I think it is also said on the Internet that the cloud sea data center is on fire. I don’t know whether it is true or not. I can only wait to wake up and see the official announcement of station B. in principle, station B should take a lot of guarantee measures from CDN, distributed storage, big data and search engine. It’s really unwise if it’s all in a place.

My feeling is that there is a problem with the offline server because all the offline servers are not on the cloud. It happens that the key business is not on the cloud. Now the company is used with a hybrid cloud such as public cloud and private cloud, but the private cloud part is the internal business of station B, so there should be no problem with its own computer room.

If, as I said, I bet on a server manufacturer and there is a problem with the physical machine, the data recovery may be slow. I used to do big data. I know that the data backup is incremental + full. When recovering, it is really good. Some can be pulled from nodes in other regions, but if it is placed in one place, it will be troublesome.


I think no matter what the final reason is, what our technicians and companies should think about is how to avoid such things.

Data backup:Backup must be done.
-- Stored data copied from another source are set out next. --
-- ==== Sys2Proof/Syntax.lean ====
section
/-! DEFINITION. The instructions and machine events of the Q3: one constructor for each row of the opcode table, in its order.
The first 282 are the encoded instructions (02_encoding R43), with the operand fields of their words; the chain bit belongs to the packet,
not to the instruction. The other 81 are the steps that the spec describes without an encoding (95_what_each_step_holds); an outside
outcome (a failed test, a temperature) is an operand of its event. -/

namespace Sys2Proof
Otherwise, if there is any natural disaster, it will be very uncomfortable. Therefore, many cloud manufacturers now choose places where there are few natural disasters, such as my hometown in Guizhou, or at the bottom of the lake and the seabed (it is cooler and the cost can go down a lot).

The full volume and incremental data are basically always done. The continuous incremental data every day, week and month, as well as the full volume data backup on time, can greatly reduce the loss. I’m afraid that the mechanical disks in all regions are broken (disaster recovery in other places can be found except for the destruction of the earth).
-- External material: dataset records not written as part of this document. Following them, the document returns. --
-- ==== Sys2Proof/Decode.lean ====
section
/-! DEFINITION. Decoding of instruction words and, after it, the encoder (02_encoding, and the encoding table of each chapter).
`decodeWord` is total on any word and rejects by the cause that 02_encoding R41 names.
The definitions marked noncomputable name constructors beyond the 245 that Lean compiles code for; the kernel evaluates them as any other. -/

namespace Sys2Proof

/-- The code of a RoundMode in its field (02_encoding R43, R45). -/
def RoundMode.code : RoundMode → Nat
  | .ne => 0
  | .z => 1
  | .d => 2
  | .u => 3

/-- The RoundMode that a field names, none for a reserved code (02_encoding R43, R45). -/
def RoundMode.ofCode? : Nat → Option RoundMode
  | 0 => some .ne
  | 1 => some .z
  | 2 => some .d
  | 3 => some .u
  | _ => none

@[simp] theorem RoundMode.ofCode?_code (x : RoundMode) : RoundMode.ofCode? x.code = some x := by cases x <;> rfl
theorem RoundMode.code_lt (x : RoundMode) : x.code < 4 := by cases x <;> decide

/-- The code of a ICond in its field (02_encoding R44). -/
def ICond.code : ICond → Nat
  | .eq => 0
  | .ne => 1
  | .ltI => 2
  | .leI => 3
  | .gtI => 4
  | .geI => 5
  | .ltN => 6
  | .leN => 7
  | .gtN => 8
  | .geN => 9

/-- The ICond that a field names, none for a reserved code (02_encoding R44). -/
def ICond.ofCode? : Nat → Option ICond
  | 0 => some .eq
  | 1 => some .ne
  | 2 => some .ltI
  | 3 => some .leI
  | 4 => some .gtI
  | 5 => some .geI
  | 6 => some .ltN
  | 7 => some .leN
  | 8 => some .gtN
  | 9 => some .geN
  | _ => none

@[simp] theorem ICond.ofCode?_code (x : ICond) : ICond.ofCode? x.code = some x := by cases x <;> rfl
theorem ICond.code_lt (x : ICond) : x.code < 16 := by cases x <;> decide

/-- The code of a FCond in its field (02_encoding R44). -/
def FCond.code : FCond → Nat
  | .eq => 0
  | .ne => 1
  | .lt => 2
  | .le => 3
  | .gt => 4
  | .ge => 5
  | .un => 6
  | .ord => 7

/-- The FCond that a field names, none for a reserved code (02_encoding R44). -/
def FCond.ofCode? : Nat → Option FCond
  | 0 => some .eq
  | 1 => some .ne
  | 2 => some .lt
  | 3 => some .le
  | 4 => some .gt
  | 5 => some .ge
  | 6 => some .un
  | 7 => some .ord
  | _ => none

@[simp] theorem FCond.ofCode?_code (x : FCond) : FCond.ofCode? x.code = some x := by cases x <;> rfl
theorem FCond.code_lt (x : FCond) : x.code < 8 := by cases x <;> decide

/-- The code of a CvtTy in its field (02_encoding R45). -/
def CvtTy.code : CvtTy → Nat
  | .f32 => 0
  | .f16 => 1
  | .bf16 => 2
  | .e4m3 => 3
  | .i32 => 4
  | .n32 => 5
  | .i16 => 6
  | .n16 => 7
  | .i8 => 8
  | .n8 => 9
  | .i4 => 10
  | .i2 => 11
  | .i64 => 12
  | .n64 => 13

/-- The CvtTy that a field names, none for a reserved code (02_encoding R45). -/
def CvtTy.ofCode? : Nat → Option CvtTy
  | 0 => some .f32
  | 1 => some .f16
  | 2 => some .bf16
  | 3 => some .e4m3
  | 4 => some .i32
  | 5 => some .n32
  | 6 => some .i16
  | 7 => some .n16
  | 8 => some .i8
  | 9 => some .n8
  | 10 => some .i4
  | 11 => some .i2
  | 12 => some .i64
  | 13 => some .n64
  | _ => none

@[simp] theorem CvtTy.ofCode?_code (x : CvtTy) : CvtTy.ofCode? x.code = some x := by cases x <;> rfl
theorem CvtTy.code_lt (x : CvtTy) : x.code < 16 := by cases x <;> decide

/-- The code of a MemSize in its field (02_encoding R47). -/
def MemSize.code : MemSize → Nat
  | .n8 => 0
  | .i8 => 1
  | .n16 => 2
  | .i16 => 3
  | .b32 => 4
  | .b64 => 5

/-- The MemSize that a field names, none for a reserved code (02_encoding R47). -/
def MemSize.ofCode? : Nat → Option MemSize
  | 0 => some .n8
  | 1 => some .i8
  | 2 => some .n16
  | 3 => some .i16
  | 4 => some .b32
  | 5 => some .b64
  | _ => none

@[simp] theorem MemSize.ofCode?_code (x : MemSize) : MemSize.ofCode? x.code = some x := by cases x <;> rfl
theorem MemSize.code_lt (x : MemSize) : x.code < 8 := by cases x <;> decide

/-- The code of a Special in its field (02_encoding R35). -/
def Special.code : Special → Nat
  | .lane => 0
  | .warp => 1
  | .gang => 2
  | .task => 3
  | .core => 4
  | .stack => 5
  | .cluster => 6
  | .plvl => 7
  | .time => 8
  | .cyc => 9

/-- The Special that a field names, none for a reserved code (02_encoding R35). -/
def Special.ofCode? : Nat → Option Special
  | 0 => some .lane
  | 1 => some .warp
  | 2 => some .gang
  | 3 => some .task
  | 4 => some .core
  | 5 => some .stack
  | 6 => some .cluster
  | 7 => some .plvl
  | 8 => some .time
  | 9 => some .cyc
  | _ => none

@[simp] theorem Special.ofCode?_code (x : Special) : Special.ofCode? x.code = some x := by cases x <;> rfl
theorem Special.code_lt (x : Special) : x.code < 16 := by cases x <;> decide

/-- The code of a EvKind in its field (05_events R115). -/
def EvKind.code : EvKind → Nat
  | .dline => 0
  | .stamp => 1
  | .bar => 2
  | .tbr => 3
  | .mbox => 4
  | .beam => 5
  | .tok => 6

/-- The EvKind that a field names, none for a reserved code (05_events R115). -/
def EvKind.ofCode? : Nat → Option EvKind
  | 0 => some .dline
  | 1 => some .stamp
  | 2 => some .bar
  | 3 => some .tbr
  | 4 => some .mbox
  | 5 => some .beam
  | 6 => some .tok
  | _ => none

@[simp] theorem EvKind.ofCode?_code (x : EvKind) : EvKind.ofCode? x.code = some x := by cases x <;> rfl
theorem EvKind.code_lt (x : EvKind) : x.code < 8 := by cases x <;> decide

/-- The code of a TrapRet in its field (05_events R131). -/
def TrapRet.code : TrapRet → Nat
  | .replay => 0
  | .next => 1
  | .resume => 2

/-- The TrapRet that a field names, none for a reserved code (05_events R131). -/
def TrapRet.ofCode? : Nat → Option TrapRet
  | 0 => some .replay
  | 1 => some .next
  | 2 => some .resume
  | _ => none

@[simp] theorem TrapRet.ofCode?_code (x : TrapRet) : TrapRet.ofCode? x.code = some x := by cases x <;> rfl
theorem TrapRet.code_lt (x : TrapRet) : x.code < 4 := by cases x <;> decide

/-- The code of a MCond in its field (09_ordering R233). -/
def MCond.code : MCond → Nat
  | .ne => 0
  | .eq => 1
  | .ge => 2

/-- The MCond that a field names, none for a reserved code (09_ordering R233). -/
def MCond.ofCode? : Nat → Option MCond
  | 0 => some .ne
  | 1 => some .eq
  | 2 => some .ge
  | _ => none

@[simp] theorem MCond.ofCode?_code (x : MCond) : MCond.ofCode? x.code = some x := by cases x <;> rfl
theorem MCond.code_lt (x : MCond) : x.code < 4 := by cases x <;> decide

/-- The code of a MmFmt in its field (02_encoding R46). -/
def MmFmt.code : MmFmt → Nat
  | .i2 => 0
  | .i4 => 1
  | .i8 => 2
  | .e4m3 => 3
  | .bf16 => 4
  | .q4 => 5

/-- The MmFmt that a field names, none for a reserved code (02_encoding R46). -/
def MmFmt.ofCode? : Nat → Option MmFmt
  | 0 => some .i2
  | 1 => some .i4
  | 2 => some .i8
  | 3 => some .e4m3
  | 4 => some .bf16
  | 5 => some .q4
  | _ => none

@[simp] theorem MmFmt.ofCode?_code (x : MmFmt) : MmFmt.ofCode? x.code = some x := by cases x <;> rfl
theorem MmFmt.code_lt (x : MmFmt) : x.code < 8 := by cases x <;> decide

/-- The code of a Kb in its field (02_encoding R46). -/
def Kb.code : Kb → Nat
  | .k512 => 0
  | .k256 => 1
  | .k128 => 2

/-- The Kb that a field names, none for a reserved code (02_encoding R46). -/
def Kb.ofCode? : Nat → Option Kb
  | 0 => some .k512
  | 1 => some .k256
  | 2 => some .k128
  | _ => none

@[simp] theorem Kb.ofCode?_code (x : Kb) : Kb.ofCode? x.code = some x := by cases x <;> rfl
theorem Kb.code_lt (x : Kb) : x.code < 4 := by cases x <;> decide

/-- The code of a Keep in its field (02_encoding R46). -/
def Keep.code : Keep → Nat
  | .keep8 => 1
  | .keep4 => 2
  | .keep2 => 3

/-- The Keep that a field names, none for a reserved code (02_encoding R46). -/
def Keep.ofCode? : Nat → Option Keep
  | 1 => some .keep8
  | 2 => some .keep4
  | 3 => some .keep2
  | _ => none

@[simp] theorem Keep.ofCode?_code (x : Keep) : Keep.ofCode? x.code = some x := by cases x <;> rfl
theorem Keep.code_lt (x : Keep) : x.code < 4 := by cases x <;> decide

/-- The four rounding codes all name a mode (02_encoding R43). -/
def RoundMode.ofCode (n : Nat) : RoundMode := (RoundMode.ofCode? (n % 4)).getD .ne

@[simp] theorem RoundMode.ofCode_code (x : RoundMode) : RoundMode.ofCode x.code = x := by cases x <;> rfl

/-- The cause codes of the illegal-instruction trap (02_encoding R41). -/
def Cause.code : Cause → Nat
  | .zero => 1
  | .maj => 2
  | .func => 3
  | .stream => 4
  | .priv => 5
  | .oper => 6
  | .chain => 7
  | .xword => 8
  | .target => 9

/-- Bits lo to lo + n - 1 of a word (00_scope R3). -/
def fld (w lo n : Nat) : Nat := w / 2 ^ lo % 2 ^ n

/-- A one-bit field. -/
def bit (n : Nat) : Bool := n % 2 == 1

/-- A word of the formats V3, VU, VI and M: MAJ, D, A and the low eleven bits (02_encoding R28). -/
def laneWord (maj d a k : Nat) : BitVec 32 := .ofNat 32 (maj * 2 ^ 25 + d * 2 ^ 18 + a * 2 ^ 11 + k)

/-- A word of the formats S3 and SI: MAJ, D, A and the low thirteen bits (02_encoding R28). -/
def uniWord (maj d a k : Nat) : BitVec 32 := .ofNat 32 (maj * 2 ^ 25 + d * 2 ^ 19 + a * 2 ^ 13 + k)

/-- A word of format B (02_encoding R30). -/
def branchWord (maj p n k t : Nat) : BitVec 32 := .ofNat 32 (maj * 2 ^ 25 + p * 2 ^ 22 + n * 2 ^ 21 + k * 2 ^ 20 + t)

/-- The part of an immediate that its owner's word holds (02_encoding R32). -/
def Imm.low {n : Nat} : Imm n → Nat
  | .short v => v.toNat
  | .long v => v.toNat % 2 ^ n

/-- The payload of the extension word of a long immediate whose owner holds `m` values (02_encoding R32). -/
def Imm.extWord {n : Nat} (i : Imm n) (m : Nat) : Option (BitVec 32) :=
  match i with
  | .short _ => none
  | .long v => some (.ofNat 32 (0x3F * 2 ^ 25 + v.toNat / m))

/-- The immediate of an owner field and the payload of its extension word, if there is one (02_encoding R29, R32). -/
def Imm.join {n : Nat} (m i : Nat) : Option Nat → Imm n
  | none => .short (.ofNat n i)
  | some x => .long (.ofNat 32 (x * m + i))

/-- A coded field: a reserved code is the given cause. -/
def pick {α : Type} (e : Cause) : Option α → (α → Except Cause Instr) → Except Cause Instr
  | none, _ => .error e
  | some x, f => f x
The operation and maintenance authority converges. I’m still afraid to delete the database and run away. Anyway, I often use Rm-rf on the server, but generally, if I can enter only with a springboard machine, I can make a command to prohibit it.

Upper cloud + primary cloud:The various capabilities of cloud products are now very mature. Enterprises should have enough trust in the corresponding cloud manufacturers. Of course, they have to choose the right one. The various capabilities of cloud products are one of them. There are disaster recovery and emergency response mechanisms at critical moments that many companies do not have.
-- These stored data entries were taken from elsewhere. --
/-- A gang: identity, place, beam pool, sequencer, tokens (0 the matrix side, w + 1 warp w; `passing` those given and not yet passed),
barriers, the array queue and the operation in the array. `since` and `sinceP` are the time and period of its claim or latest save, `saves` whether it
was saved before, and `held` the period in which its activity was over budget on every core that could take it, so that it waits for the next (R69). -/
structure Gang where
  gid      : Nat := 0
  asid     : Nat := 0
  task     : Nat := 0
  index    : Nat := 0
  inst     : Nat := 0
  claim    : Nat := 0
  prio     : Nat := 0
  alm      : Nat := 0
  aff      : Nat := 0
  st       : GangSt := .queued
  stk      : Nat := 0
  core     : Nat := 0
  base     : Nat := 0
  localk   : Nat := 0
  half     : Nat := 0
  yoked    : Bool := false
  pool     : Nat := 0
  poolHeld : Bool := false
  regsN    : Nat := 0
  warpsN   : Nat := 0
  mx       : Bool := false
  seq      : Seqr := {}
  tokens   : List (Nat × Nat) := []
  passing  : List (Nat × Nat) := []
  bars     : List (Nat × Bar) := []
  queue    : List MxOp := []
  array    : Option MxOp := none
  since    : BitVec 64 := 0
  sinceP   : Nat := 0
  saves    : Bool := false
  held     : Option Nat := none
  halted   : Bool := false
  deriving DecidableEq, Repr, Inhabited

/-- A group of an instance (03_tasks R75 to R77): members, arrivals and gone warps by 32 × gang index + warp, the phase and each
member's arrival phase. -/
structure Group where
  members : List Nat := []
  arrived : List Nat := []
  gone    : List Nat := []
  phase   : BitVec 32 := 0
  aphase  : List (Nat × BitVec 32) := []
  deriving DecidableEq, Repr, Inhabited

/-- The fields of a task entry that the claim reads (03_tasks R60, R61). -/
structure Entry where
  code    : BitVec 64 := 0
  mcode   : BitVec 64 := 0
  arg     : BitVec 64 := 0
  grec    : BitVec 64 := 0
  tblist  : BitVec 64 := 0
  gangs   : Nat := 0
  ngrec   : Nat := 0
  warps   : Nat := 0
  regs    : Nat := 0
  localk  : Nat := 0
  pool    : Nat := 0
  ngroups : Nat := 0
  nin     : Nat := 0
  nout    : Nat := 0
  prio    : Nat := 0
  alm     : Nat := 0
  aff     : Nat := 0
  ctl     : BitVec 16 := 0
  resv    : Bool := false
  deriving DecidableEq, Repr, Inhabited

/-- A running instance of a task entry (03_tasks R65 to R67). `order` is the point of its claim in the order, `time` and `period` its time and
the number of the period then; `cosets` lists the co-residency sets of its gangs by index (R72). -/
structure Inst where
  id     : Nat := 0
  asid   : Nat := 0
  task   : Nat := 0
  entry  : Entry := {}
  ins    : List Nat := []
  outs   : List Nat := []
  groups : List (Nat × Group) := []
  order  : Nat := 0
  time   : BitVec 64 := 0
  period : Nat := 0
  cosets : List (List Nat) := []
  ended  : Bool := false
  deriving DecidableEq, Repr, Inhabited

/-- ASID states (10_translation R253). -/
inductive AsidSt where
  | free
  | bound
  | purging
  deriving DecidableEq, Repr, Inhabited

/-- What the fault record of a context's end holds (05_events R132). -/
structure EndRec where
  cls   : Nat := 0
  code  : Nat := 0
  hmode : Nat := 0
  path  : Nat := 0
  task  : Nat := 0
  gang  : Nat := 0
  warp  : BitVec 32 := 0
  tmask : BitVec 32 := 0
  tpc   : BitVec 64 := 0
  info  : BitVec 64 := 0
  time  : BitVec 64 := 0
  deriving DecidableEq, Repr, Inhabited

/-- A context, by ASID (10_translation R253; 15_power R344; 16_stack R351). -/
structure Ctx where
  st     : AsidSt := .free
  priv   : Bool := false
  root   : BitVec 64 := 0
  acks   : BitVec 3 := 0
  yoked  : Bool := false
  ttbase : BitVec 64 := 0
  tbbase : BitVec 64 := 0
  tvbase : BitVec 64 := 0
  ctxfr  : BitVec 64 := 0
  fmbase : BitVec 64 := 0
  ending : Option EndRec := none
  deriving DecidableEq, Repr, Inhabited

/-- A cached translation (10_translation R239): tag, page, rights of the leaf, and the point of its source read. -/
structure TlbEntry where
  asid : Nat := 0
  page : Nat := 0
  big  : Bool := false
  pa   : Nat := 0
  w    : Bool := false
  x    : Bool := false
  sup  : Bool := false
  d    : Bool := false
  at_  : Nat := 0
  deriving DecidableEq, Repr, Inhabited

/-- A walk-cache entry (10_translation R239): the pointer entry read at a level for the VA bits above it, and the point of the read. -/
structure WEntry where
  asid  : Nat := 0
  level : Nat := 0
  pre   : Nat := 0
  val   : BitVec 64 := 0
  at_   : Nat := 0
  deriving DecidableEq, Repr, Inhabited

/-- A cached packet (09_ordering R230) with its fill point. -/
structure ILine where
  asid : Nat := 0
  pc   : BitVec 48 := 0
  w0   : BitVec 32 := 0
  w1   : BitVec 32 := 0
  w2   : BitVec 32 := 0
  at_  : Nat := 0
  deriving DecidableEq, Repr, Inhabited

/-- A watch predicate (17_debug R365). -/
structure Wp where
  kind  : Nat := 0
  acc   : BitVec 3 := 0
  neg   : Bool := false
  en    : Bool := false
  act   : Nat := 0
  trc   : Bool := false
  asid  : BitVec 12 := 0
  any   : Bool := false
  lo    : BitVec 64 := 0
  hi    : BitVec 64 := 0
  vmask : BitVec 32 := 0
  hits  : BitVec 32 := 0
  since : Nat := 0
  deriving DecidableEq, Repr, Inhabited

/-- The carve-out machine (08_memory R202). -/
inductive Carve where
  | stable
  | growing (n : Nat)
  | shrinking (n : Nat)
  deriving DecidableEq, Repr, Inhabited

/-- A vertical bundle of one direction (16_stack R353, R354): whether its receiver HOLDs, the number it asked to have re-sent, the wire that the check
blamed, and whether the stitch map was updated since; how many beats the sender has still to send again; the expected number; the data of the beats sent and not yet delivered, the expected one first; failed wires (0 to 63 data, 64 to
79 sequence and check, 80 to 83 spares); the stitch map, from a failed wire to its spare; bursts re-sent; the beats delivered and the latest one's data. -/
structure Bundle where
  hold     : Bool := false
  ask      : Option (BitVec 8) := none
  blame    : Nat := 0
  fixed    : Bool := false
  again    : Nat := 0
  expect   : BitVec 8 := 0
  out      : List (BitVec 64) := []
  failed   : List Nat := []
  map      : List (Nat × Nat) := []
  resent   : BitVec 40 := 0
  got      : BitVec 64 := 0
  last     : BitVec 64 := 0
  deriving DecidableEq, Repr, Inhabited

/-- What a core keeps for a co-residency set that has waited a period (03_tasks R72): a gang of the set; how many gangs of it the core could take, and what
each of them needs; and what gangs of others may still take there, which was free when the Q3 began to keep what frees. -/
structure Kept where
  gid    : Nat := 0
  n      : Nat := 0
  warps  : Nat := 0
  localk : Nat := 0
  mx     : Bool := false
  gangsFree : Nat := 0
  warpsFree : Nat := 0
  mxFree    : Nat := 0
  spans     : List (Nat × Nat) := []
  deriving DecidableEq, Repr, Inhabited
Cloud native is a technology that we have only paid attention to in recent years. Docker + k8s, together with various capabilities of cloud computing, can actually achieve unattended, dynamic capacity expansion and emergency response, but the technology itself needs some trial costs, and I don’t know whether a video based system such as station B is suitable.

Self strength:In fact, I don’t think we can rely too much on many cloud manufacturers whether we go to the cloud or not. We still need to have our own core technology system and emergency mechanism. What if cloud manufacturers are really unreliable? I think enterprise technicians need to think about how to make real high availability.

For example, many cloud manufacturers sell one physical machine into multiple virtual machines, and then there will be a situation of single physical machine and multiple hosts. If one of them is e-commerce playing double 11 and the other is a game manufacturer, and the other takes up a lot of network bandwidth, you may have packet loss, which is a very poor experience for game users, That’s why I said don’t trust and rely too much on cloud vendors.

If the other party buys it and goes mining, it will be even more excessive. It will drain the computational power and make it more difficult to run at full load.

Station B this time, fortunately, such problems were exposed in advance, and in the evening, there should be a lot of time to recover from the low traffic. When I wrote here, most of the web pages were recovered, but I found that they were partially recovered.

Anyway, it can be completely eliminated next time. I believe station B will be busy with architecture transformation for a long time to ensure its real high availability.

I hope I can see the dance area stably in the evening, instead of staring at the 2233 niangs of 502 and 404 in a daze.

Station B collapsed. How to prevent similar accidents?